On November 3, Venky Ravichandran, Zilliant director of customer success science sat on a panel with other big data rock stars to discuss best practices on the road to creating business models and processes that can unleash the power of predictive analytics. Moderated by Joshua Greenbaum of Enterprise Applications Consulting, the panel also featured Ben Coverston, DSE architect at DataStax and Dr. Kirk Borne of Booz Allen Hamilton. Below are some key takeaways from the discussion:
Ravichandran: Predictive models aren't a "black box," they're simply math! When leveraging these models, it's important to avoid jargon, but always have an explanatory model that provides context to the guidance.

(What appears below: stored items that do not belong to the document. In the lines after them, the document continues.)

/-! `State.updWave`. -/

@[simp] theorem State.updWave_clk (s : State) (g w : Nat) (f : Wave → Wave) : (s.updWave g w f).clk = s.clk := rfl
@[simp] theorem State.updWave_gtsc0 (s : State) (g w : Nat) (f : Wave → Wave) : (s.updWave g w f).gtsc0 = s.gtsc0 := rfl
@[simp] theorem State.updWave_tick (s : State) (g w : Nat) (f : Wave → Wave) : (s.updWave g w f).tick = s.tick := rfl
@[simp] theorem State.updWave_nextId (s : State) (g w : Nat) (f : Wave → Wave) : (s.updWave g w f).nextId = s.nextId := rfl
@[simp] theorem State.updWave_stamp (s : State) (g w : Nat) (f : Wave → Wave) : (s.updWave g w f).stamp = s.stamp := rfl
@[simp] theorem State.updWave_gang (s : State) (g w : Nat) (f : Wave → Wave) : (s.updWave g w f).gang = s.gang := rfl
@[simp] theorem State.updWave_turns (s : State) (g w : Nat) (f : Wave → Wave) : (s.updWave g w f).turns = s.turns := rfl
@[simp] theorem State.updWave_mem (s : State) (g w : Nat) (f : Wave → Wave) : (s.updWave g w f).mem = s.mem := rfl
@[simp] theorem State.updWave_cores (s : State) (g w : Nat) (f : Wave → Wave) : (s.updWave g w f).cores = s.cores := rfl
@[simp] theorem State.updWave_launches (s : State) (g w : Nat) (f : Wave → Wave) : (s.updWave g w f).launches = s.launches := rfl
@[simp] theorem State.updWave_ops (s : State) (g w : Nat) (f : Wave → Wave) : (s.updWave g w f).ops = s.ops := rfl
@[simp] theorem State.updWave_reqs (s : State) (g w : Nat) (f : Wave → Wave) : (s.updWave g w f).reqs = s.reqs := rfl
@[simp] theorem State.updWave_incs (s : State) (g w : Nat) (f : Wave → Wave) : (s.updWave g w f).incs = s.incs := rfl
@[simp] theorem State.updWave_xlat (s : State) (g w : Nat) (f : Wave → Wave) : (s.updWave g w f).xlat = s.xlat := rfl
@[simp] theorem State.updWave_bank (s : State) (g w : Nat) (f : Wave → Wave) : (s.updWave g w f).bank = s.bank := rfl
@[simp] theorem State.updWave_remote (s : State) (g w : Nat) (f : Wave → Wave) : (s.updWave g w f).remote = s.remote := rfl
@[simp] theorem State.updWave_fab (s : State) (g w : Nat) (f : Wave → Wave) : (s.updWave g w f).fab = s.fab := rfl
@[simp] theorem State.updWave_cp (s : State) (g w : Nat) (f : Wave → Wave) : (s.updWave g w f).cp = s.cp := rfl
@[simp] theorem State.updWave_boot (s : State) (g w : Nat) (f : Wave → Wave) : (s.updWave g w f).boot = s.boot := rfl

/-! `State.updLaunch`. -/

@[simp] theorem State.updLaunch_clk (s : State) (l : Nat) (f : Launch → Launch) : (s.updLaunch l f).clk = s.clk := rfl
@[simp] theorem State.updLaunch_gtsc0 (s : State) (l : Nat) (f : Launch → Launch) : (s.updLaunch l f).gtsc0 = s.gtsc0 := rfl
@[simp] theorem State.updLaunch_tick (s : State) (l : Nat) (f : Launch → Launch) : (s.updLaunch l f).tick = s.tick := rfl
@[simp] theorem State.updLaunch_nextId (s : State) (l : Nat) (f : Launch → Launch) : (s.updLaunch l f).nextId = s.nextId := rfl
@[simp] theorem State.updLaunch_stamp (s : State) (l : Nat) (f : Launch → Launch) : (s.updLaunch l f).stamp = s.stamp := rfl
@[simp] theorem State.updLaunch_gang (s : State) (l : Nat) (f : Launch → Launch) : (s.updLaunch l f).gang = s.gang := rfl
@[simp] theorem State.updLaunch_turns (s : State) (l : Nat) (f : Launch → Launch) : (s.updLaunch l f).turns = s.turns := rfl
@[simp] theorem State.updLaunch_mem (s : State) (l : Nat) (f : Launch → Launch) : (s.updLaunch l f).mem = s.mem := rfl
@[simp] theorem State.updLaunch_cores (s : State) (l : Nat) (f : Launch → Launch) : (s.updLaunch l f).cores = s.cores := rfl
@[simp] theorem State.updLaunch_groups (s : State) (l : Nat) (f : Launch → Launch) : (s.updLaunch l f).groups = s.groups := rfl
@[simp] theorem State.updLaunch_ops (s : State) (l : Nat) (f : Launch → Launch) : (s.updLaunch l f).ops = s.ops := rfl
@[simp] theorem State.updLaunch_reqs (s : State) (l : Nat) (f : Launch → Launch) : (s.updLaunch l f).reqs = s.reqs := rfl
@[simp] theorem State.updLaunch_incs (s : State) (l : Nat) (f : Launch → Launch) : (s.updLaunch l f).incs = s.incs := rfl
@[simp] theorem State.updLaunch_xlat (s : State) (l : Nat) (f : Launch → Launch) : (s.updLaunch l f).xlat = s.xlat := rfl
@[simp] theorem State.updLaunch_bank (s : State) (l : Nat) (f : Launch → Launch) : (s.updLaunch l f).bank = s.bank := rfl
@[simp] theorem State.updLaunch_remote (s : State) (l : Nat) (f : Launch → Launch) : (s.updLaunch l f).remote = s.remote := rfl
@[simp] theorem State.updLaunch_fab (s : State) (l : Nat) (f : Launch → Launch) : (s.updLaunch l f).fab = s.fab := rfl
@[simp] theorem State.updLaunch_cp (s : State) (l : Nat) (f : Launch → Launch) : (s.updLaunch l f).cp = s.cp := rfl
@[simp] theorem State.updLaunch_boot (s : State) (l : Nat) (f : Launch → Launch) : (s.updLaunch l f).boot = s.boot := rfl

/-! `State.updOp`. -/

@[simp] theorem State.updOp_clk (s : State) (o : Nat) (f : Op → Op) : (s.updOp o f).clk = s.clk := rfl
@[simp] theorem State.updOp_gtsc0 (s : State) (o : Nat) (f : Op → Op) : (s.updOp o f).gtsc0 = s.gtsc0 := rfl
@[simp] theorem State.updOp_tick (s : State) (o : Nat) (f : Op → Op) : (s.updOp o f).tick = s.tick := rfl
@[simp] theorem State.updOp_nextId (s : State) (o : Nat) (f : Op → Op) : (s.updOp o f).nextId = s.nextId := rfl
@[simp] theorem State.updOp_stamp (s : State) (o : Nat) (f : Op → Op) : (s.updOp o f).stamp = s.stamp := rfl
@[simp] theorem State.updOp_gang (s : State) (o : Nat) (f : Op → Op) : (s.updOp o f).gang = s.gang := rfl
@[simp] theorem State.updOp_turns (s : State) (o : Nat) (f : Op → Op) : (s.updOp o f).turns = s.turns := rfl
@[simp] theorem State.updOp_mem (s : State) (o : Nat) (f : Op → Op) : (s.updOp o f).mem = s.mem := rfl
@[simp] theorem State.updOp_cores (s : State) (o : Nat) (f : Op → Op) : (s.updOp o f).cores = s.cores := rfl
@[simp] theorem State.updOp_launches (s : State) (o : Nat) (f : Op → Op) : (s.updOp o f).launches = s.launches := rfl
@[simp] theorem State.updOp_groups (s : State) (o : Nat) (f : Op → Op) : (s.updOp o f).groups = s.groups := rfl
@[simp] theorem State.updOp_reqs (s : State) (o : Nat) (f : Op → Op) : (s.updOp o f).reqs = s.reqs := rfl
@[simp] theorem State.updOp_incs (s : State) (o : Nat) (f : Op → Op) : (s.updOp o f).incs = s.incs := rfl
@[simp] theorem State.updOp_xlat (s : State) (o : Nat) (f : Op → Op) : (s.updOp o f).xlat = s.xlat := rfl
@[simp] theorem State.updOp_bank (s : State) (o : Nat) (f : Op → Op) : (s.updOp o f).bank = s.bank := rfl
@[simp] theorem State.updOp_remote (s : State) (o : Nat) (f : Op → Op) : (s.updOp o f).remote = s.remote := rfl
@[simp] theorem State.updOp_fab (s : State) (o : Nat) (f : Op → Op) : (s.updOp o f).fab = s.fab := rfl
@[simp] theorem State.updOp_cp (s : State) (o : Nat) (f : Op → Op) : (s.updOp o f).cp = s.cp := rfl
@[simp] theorem State.updOp_boot (s : State) (o : Nat) (f : Op → Op) : (s.updOp o f).boot = s.boot := rfl

/-! `State.dropOp`. -/

@[simp] theorem State.dropOp_clk (s : State) (o : Nat) : (s.dropOp o).clk = s.clk := rfl
@[simp] theorem State.dropOp_gtsc0 (s : State) (o : Nat) : (s.dropOp o).gtsc0 = s.gtsc0 := rfl
@[simp] theorem State.dropOp_tick (s : State) (o : Nat) : (s.dropOp o).tick = s.tick := rfl
@[simp] theorem State.dropOp_nextId (s : State) (o : Nat) : (s.dropOp o).nextId = s.nextId := rfl
@[simp] theorem State.dropOp_stamp (s : State) (o : Nat) : (s.dropOp o).stamp = s.stamp := rfl
@[simp] theorem State.dropOp_gang (s : State) (o : Nat) : (s.dropOp o).gang = s.gang := rfl
@[simp] theorem State.dropOp_turns (s : State) (o : Nat) : (s.dropOp o).turns = s.turns := rfl
@[simp] theorem State.dropOp_mem (s : State) (o : Nat) : (s.dropOp o).mem = s.mem := rfl
@[simp] theorem State.dropOp_cores (s : State) (o : Nat) : (s.dropOp o).cores = s.cores := rfl
@[simp] theorem State.dropOp_launches (s : State) (o : Nat) : (s.dropOp o).launches = s.launches := rfl
@[simp] theorem State.dropOp_groups (s : State) (o : Nat) : (s.dropOp o).groups = s.groups := rfl
@[simp] theorem State.dropOp_reqs (s : State) (o : Nat) : (s.dropOp o).reqs = s.reqs := rfl
@[simp] theorem State.dropOp_incs (s : State) (o : Nat) : (s.dropOp o).incs = s.incs := rfl
@[simp] theorem State.dropOp_xlat (s : State) (o : Nat) : (s.dropOp o).xlat = s.xlat := rfl
@[simp] theorem State.dropOp_bank (s : State) (o : Nat) : (s.dropOp o).bank = s.bank := rfl
@[simp] theorem State.dropOp_remote (s : State) (o : Nat) : (s.dropOp o).remote = s.remote := rfl
@[simp] theorem State.dropOp_fab (s : State) (o : Nat) : (s.dropOp o).fab = s.fab := rfl
@[simp] theorem State.dropOp_cp (s : State) (o : Nat) : (s.dropOp o).cp = s.cp := rfl
@[simp] theorem State.dropOp_boot (s : State) (o : Nat) : (s.dropOp o).boot = s.boot := rfl

/-! `State.setKind`. -/

@[simp] theorem State.setKind_clk (s : State) (o : Nat) (k : OpKind) : (s.setKind o k).clk = s.clk := rfl
@[simp] theorem State.setKind_gtsc0 (s : State) (o : Nat) (k : OpKind) : (s.setKind o k).gtsc0 = s.gtsc0 := rfl
@[simp] theorem State.setKind_tick (s : State) (o : Nat) (k : OpKind) : (s.setKind o k).tick = s.tick := rfl
@[simp] theorem State.setKind_nextId (s : State) (o : Nat) (k : OpKind) : (s.setKind o k).nextId = s.nextId := rfl
@[simp] theorem State.setKind_stamp (s : State) (o : Nat) (k : OpKind) : (s.setKind o k).stamp = s.stamp := rfl
@[simp] theorem State.setKind_gang (s : State) (o : Nat) (k : OpKind) : (s.setKind o k).gang = s.gang := rfl
@[simp] theorem State.setKind_turns (s : State) (o : Nat) (k : OpKind) : (s.setKind o k).turns = s.turns := rfl
@[simp] theorem State.setKind_mem (s : State) (o : Nat) (k : OpKind) : (s.setKind o k).mem = s.mem := rfl
@[simp] theorem State.setKind_cores (s : State) (o : Nat) (k : OpKind) : (s.setKind o k).cores = s.cores := rfl
@[simp] theorem State.setKind_launches (s : State) (o : Nat) (k : OpKind) : (s.setKind o k).launches = s.launches := rfl
@[simp] theorem State.setKind_groups (s : State) (o : Nat) (k : OpKind) : (s.setKind o k).groups = s.groups := rfl
@[simp] theorem State.setKind_reqs (s : State) (o : Nat) (k : OpKind) : (s.setKind o k).reqs = s.reqs := rfl
@[simp] theorem State.setKind_incs (s : State) (o : Nat) (k : OpKind) : (s.setKind o k).incs = s.incs := rfl
@[simp] theorem State.setKind_xlat (s : State) (o : Nat) (k : OpKind) : (s.setKind o k).xlat = s.xlat := rfl
@[simp] theorem State.setKind_bank (s : State) (o : Nat) (k : OpKind) : (s.setKind o k).bank = s.bank := rfl
@[simp] theorem State.setKind_remote (s : State) (o : Nat) (k : OpKind) : (s.setKind o k).remote = s.remote := rfl
@[simp] theorem State.setKind_fab (s : State) (o : Nat) (k : OpKind) : (s.setKind o k).fab = s.fab := rfl
@[simp] theorem State.setKind_cp (s : State) (o : Nat) (k : OpKind) : (s.setKind o k).cp = s.cp := rfl
@[simp] theorem State.setKind_boot (s : State) (o : Nat) (k : OpKind) : (s.setKind o k).boot = s.boot := rfl

/-! `State.updReq`. -/

@[simp] theorem State.updReq_clk (s : State) (r : Nat) (f : Req → Req) : (s.updReq r f).clk = s.clk := rfl
@[simp] theorem State.updReq_gtsc0 (s : State) (r : Nat) (f : Req → Req) : (s.updReq r f).gtsc0 = s.gtsc0 := rfl
@[simp] theorem State.updReq_tick (s : State) (r : Nat) (f : Req → Req) : (s.updReq r f).tick = s.tick := rfl
@[simp] theorem State.updReq_nextId (s : State) (r : Nat) (f : Req → Req) : (s.updReq r f).nextId = s.nextId := rfl
@[simp] theorem State.updReq_stamp (s : State) (r : Nat) (f : Req → Req) : (s.updReq r f).stamp = s.stamp := rfl
@[simp] theorem State.updReq_gang (s : State) (r : Nat) (f : Req → Req) : (s.updReq r f).gang = s.gang := rfl
@[simp] theorem State.updReq_turns (s : State) (r : Nat) (f : Req → Req) : (s.updReq r f).turns = s.turns := rfl
@[simp] theorem State.updReq_mem (s : State) (r : Nat) (f : Req → Req) : (s.updReq r f).mem = s.mem := rfl
@[simp] theorem State.updReq_cores (s : State) (r : Nat) (f : Req → Req) : (s.updReq r f).cores = s.cores := rfl
@[simp] theorem State.updReq_launches (s : State) (r : Nat) (f : Req → Req) : (s.updReq r f).launches = s.launches := rfl
@[simp] theorem State.updReq_groups (s : State) (r : Nat) (f : Req → Req) : (s.updReq r f).groups = s.groups := rfl
@[simp] theorem State.updReq_ops (s : State) (r : Nat) (f : Req → Req) : (s.updReq r f).ops = s.ops := rfl
@[simp] theorem State.updReq_incs (s : State) (r : Nat) (f : Req → Req) : (s.updReq r f).incs = s.incs := rfl
@[simp] theorem State.updReq_xlat (s : State) (r : Nat) (f : Req → Req) : (s.updReq r f).xlat = s.xlat := rfl
@[simp] theorem State.updReq_bank (s : State) (r : Nat) (f : Req → Req) : (s.updReq r f).bank = s.bank := rfl
@[simp] theorem State.updReq_remote (s : State) (r : Nat) (f : Req → Req) : (s.updReq r f).remote = s.remote := rfl
@[simp] theorem State.updReq_fab (s : State) (r : Nat) (f : Req → Req) : (s.updReq r f).fab = s.fab := rfl
@[simp] theorem State.updReq_cp (s : State) (r : Nat) (f : Req → Req) : (s.updReq r f).cp = s.cp := rfl
@[simp] theorem State.updReq_boot (s : State) (r : Nat) (f : Req → Req) : (s.updReq r f).boot = s.boot := rfl

/-! `State.updCall`. -/

@[simp] theorem State.updCall_clk (s : State) (c : Nat) (f : Call → Call) : (s.updCall c f).clk = s.clk := rfl
@[simp] theorem State.updCall_gtsc0 (s : State) (c : Nat) (f : Call → Call) : (s.updCall c f).gtsc0 = s.gtsc0 := rfl
@[simp] theorem State.updCall_tick (s : State) (c : Nat) (f : Call → Call) : (s.updCall c f).tick = s.tick := rfl
@[simp] theorem State.updCall_nextId (s : State) (c : Nat) (f : Call → Call) : (s.updCall c f).nextId = s.nextId := rfl
@[simp] theorem State.updCall_stamp (s : State) (c : Nat) (f : Call → Call) : (s.updCall c f).stamp = s.stamp := rfl
@[simp] theorem State.updCall_gang (s : State) (c : Nat) (f : Call → Call) : (s.updCall c f).gang = s.gang := rfl
@[simp] theorem State.updCall_turns (s : State) (c : Nat) (f : Call → Call) : (s.updCall c f).turns = s.turns := rfl
@[simp] theorem State.updCall_mem (s : State) (c : Nat) (f : Call → Call) : (s.updCall c f).mem = s.mem := rfl
@[simp] theorem State.updCall_cores (s : State) (c : Nat) (f : Call → Call) : (s.updCall c f).cores = s.cores := rfl
@[simp] theorem State.updCall_launches (s : State) (c : Nat) (f : Call → Call) : (s.updCall c f).launches = s.launches := rfl
@[simp] theorem State.updCall_groups (s : State) (c : Nat) (f : Call → Call) : (s.updCall c f).groups = s.groups := rfl
@[simp] theorem State.updCall_ops (s : State) (c : Nat) (f : Call → Call) : (s.updCall c f).ops = s.ops := rfl
@[simp] theorem State.updCall_reqs (s : State) (c : Nat) (f : Call → Call) : (s.updCall c f).reqs = s.reqs := rfl
@[simp] theorem State.updCall_incs (s : State) (c : Nat) (f : Call → Call) : (s.updCall c f).incs = s.incs := rfl
@[simp] theorem State.updCall_xlat (s : State) (c : Nat) (f : Call → Call) : (s.updCall c f).xlat = s.xlat := rfl
@[simp] theorem State.updCall_bank (s : State) (c : Nat) (f : Call → Call) : (s.updCall c f).bank = s.bank := rfl
@[simp] theorem State.updCall_fab (s : State) (c : Nat) (f : Call → Call) : (s.updCall c f).fab = s.fab := rfl
@[simp] theorem State.updCall_cp (s : State) (c : Nat) (f : Call → Call) : (s.updCall c f).cp = s.cp := rfl
@[simp] theorem State.updCall_boot (s : State) (c : Nat) (f : Call → Call) : (s.updCall c f).boot = s.boot := rfl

Borne: A predictive model shouldn't be a Rube Goldberg machine. A 50-page equation is extremely brittle! Change one thing and it all breaks. Lesson here? Flexibility is key!
Greenbaum: What do we do about model failures? We depend on automated systems, what do we do when they fail us?
Coverston: That's an age-old problem, but we've given ourselves the tools to overcome it. We had the same issue with automobiles; they failed so we had to learn how to manually fix them. Now, we're working at a higher scale; robots build and diagnose cars.
Ravichandran: We used to analyze data using averages, however that was flawed because outliers skew averages. You can do beautiful things with data, yet if the model is incorrect the guidance will be wrong. The key is to have a flexible model that empowers repeat-ability with stakeholders. Then, you have the opportunity to recall and tweak the model as many times as is necessary.
Borne: Agreed! If you are working in averages, you are skewing your business! This is critical with artificial intelligence: Always think of the consequences. For example, NASA cites a successful mission as one where the astronauts are safe home with their families.